**Assignment**
When you reach the line with "of the next" in the listing below, transcribe it and each line after it up to and including the line with "checkPage s ((p", exactly and with nothing else.
* * *
/-- R59 (the spec's FETCH_PERM, D13): in an rw mode a read or fetch passes with R or RW, a write with RW only; NONE and
a violation pass nothing; and which type each access is checked as (D14: a load-reserved as a read, a store-conditional
and an AMO as a write). -/
def Obligations.RwPermissionsAgainstAccess : Prop :=
  ∀ (c : Config) (t : AccessType), c.fetchPerm = .read →
    judge c t (.ok (.perm .rw)) = .pass ∧
    judge c t (.ok (.perm .r)) = (if t = .write then .fail else .pass) ∧
    judge c t (.ok (.perm .none)) = .fail ∧ judge c t (.ok .violation) = .fail ∧
    AccessKind.type .fetch = .fetch ∧ AccessKind.type .load = .read ∧ AccessKind.type .loadReserved = .read ∧
    AccessKind.type .store = .write ∧ AccessKind.type .storeConditional = .write ∧ AccessKind.type .amo = .write

/-- R60: in a 1b mode the outcome of a check does not depend on the type of the access: it passes on ALLOW and fails on
DISALLOW and on a violation. -/
def Obligations.OneBitFamilyIgnoresAccessType : Prop :=
  ∀ (c : Config) (m : Mttp) (rd : EntryReader) (mems : List Memory) (a : Nat) (t u : AccessType),
    m.mode.family = .oneBit →
    judgeWith c m rd mems a t = judgeWith c m rd mems a u ∧
    judge c t (.ok (.perm .allow)) = .pass ∧ judge c t (.ok (.perm .disallow)) = .fail ∧
    judge c t (.ok .violation) = .fail

/-! ## Which accesses are checked, and with what end -/

/-- R63, R64, R112, D36: the effective privilege mode of each access; that M is exempt; that the MTT does not tell U from
S. -/
def Obligations.EffectiveModeAndExemption : Prop :=
  ∀ (s : State) (k : AccessKind) (place : List Nat) (p n : Nat) (t : AccessType),
    effectivePriv s .fetch = s.hart.priv ∧
    (k ≠ .fetch → s.hart.priv = .m → mprv s.hart.mstatus = true →
      ∀ q, mpp s.hart.mstatus = some q → effectivePriv s k = q) ∧
    (k ≠ .fetch → s.hart.priv ≠ .m ∨ mprv s.hart.mstatus = false → effectivePriv s k = s.hart.priv) ∧
    mttCheck s place p n t .m = .pass ∧ mttCheck s place p n t .u = mttCheck s place p n t .s

/-- R70: an access whose bytes lie in two 4 KiB pages is checked at its first byte and at the first byte of the next
page, and passes only if both pass. -/
def Obligations.BothPagesAreChecked : Prop :=
  ∀ (s : State) (place : List Nat) (p n : Nat) (t : AccessType) (eff : Priv), eff ≠ .m → p % 4096 + n > 4096 →
    (mttCheck s place p n t eff = .pass ↔
      checkPage s (p :: place) p t = .pass ∧
      checkPage s ((p / 4096 + 1) * 4096 :: place) ((p / 4096 + 1) * 4096) t = .pass)

/-- R28, R66, R67, R76 (D7, D8, D18): a check reads an entry only below `2^56`, where the PMP lets M-mode read its 8
bytes and no device lies; a read the PMP refuses makes the check fail, the two others have no meaning, and the lookup
ends at the entry that could not be read, be it the MTTL3, MTTL2 or MTTL1 entry. -/
def Obligations.EntryReadsAreGuarded : Prop :=
  ∀ (s : State) (place : List Nat) (t0 : Option Horizon) (l : Level) (a : Nat) (t : AccessType),
    (2 ^ 56 ≤ a → checkReader s place t0 l a = .error .beyond) ∧
    (a < 2 ^ 56 → pmpAllows s.hart a 8 .read .m = false → checkReader s place t0 l a = .error .pmp) ∧
    (a < 2 ^ 56 → pmpAllows s.hart a 8 .read .m = true → isDevice s.cfg a 8 = true →
      checkReader s place t0 l a = .error .device) ∧
    judge s.cfg t (.error .pmp) = .fail ∧
    judge s.cfg t (.error .beyond) = .refuse .entryBeyondSpace ∧
    judge s.cfg t (.error .device) = .refuse .entryInDevice ∧
    ∀ (f : Family) (root p : Nat) (rd : EntryReader) (mixed : Nat → Nat → Bool) (x : EntryStop),
      (p < 2 ^ 56 → rd .l3 (root * 4096 + 8 * (p / 2 ^ 46)) = .error x → lookup s.cfg f 56 root p rd mixed = .error x) ∧
      ∀ paw, paw = 34 ∨ paw = 46 → p < 2 ^ paw →
        (rd .l2 (root * 4096 + 8 * (p / 2 ^ spanBit f)) = .error x → lookup s.cfg f paw root p rd mixed = .error x) ∧
        (∀ e : Word, rd .l2 (root * 4096 + 8 * (p / 2 ^ spanBit f)) = .ok e → mixed root (p / 2 ^ spanBit f) = false →
          e.toNat / 2 ^ 44 = (if f = .rw then 0b0100 else 0b10) →
          rd .l1 (e.toNat % 2 ^ 44 * 4096 + 8 * (p / 2 ^ (spanBit f - 9) % 512)) = .error x →
          lookup s.cfg f paw root p rd mixed = .error x)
* * *
**Solution to this exercise**
/-- R70: an access whose bytes lie in two 4 KiB pages is checked at its first byte and at the first byte of the next
page, and passes only if both pass. -/
def Obligations.BothPagesAreChecked : Prop :=
  ∀ (s : State) (place : List Nat) (p n : Nat) (t : AccessType) (eff : Priv), eff ≠ .m → p % 4096 + n > 4096 →
    (mttCheck s place p n t eff = .pass ↔
      checkPage s (p :: place) p t = .pass ∧
      checkPage s ((p / 4096 + 1) * 4096 :: place) ((p / 4096 + 1) * 4096) t = .pass)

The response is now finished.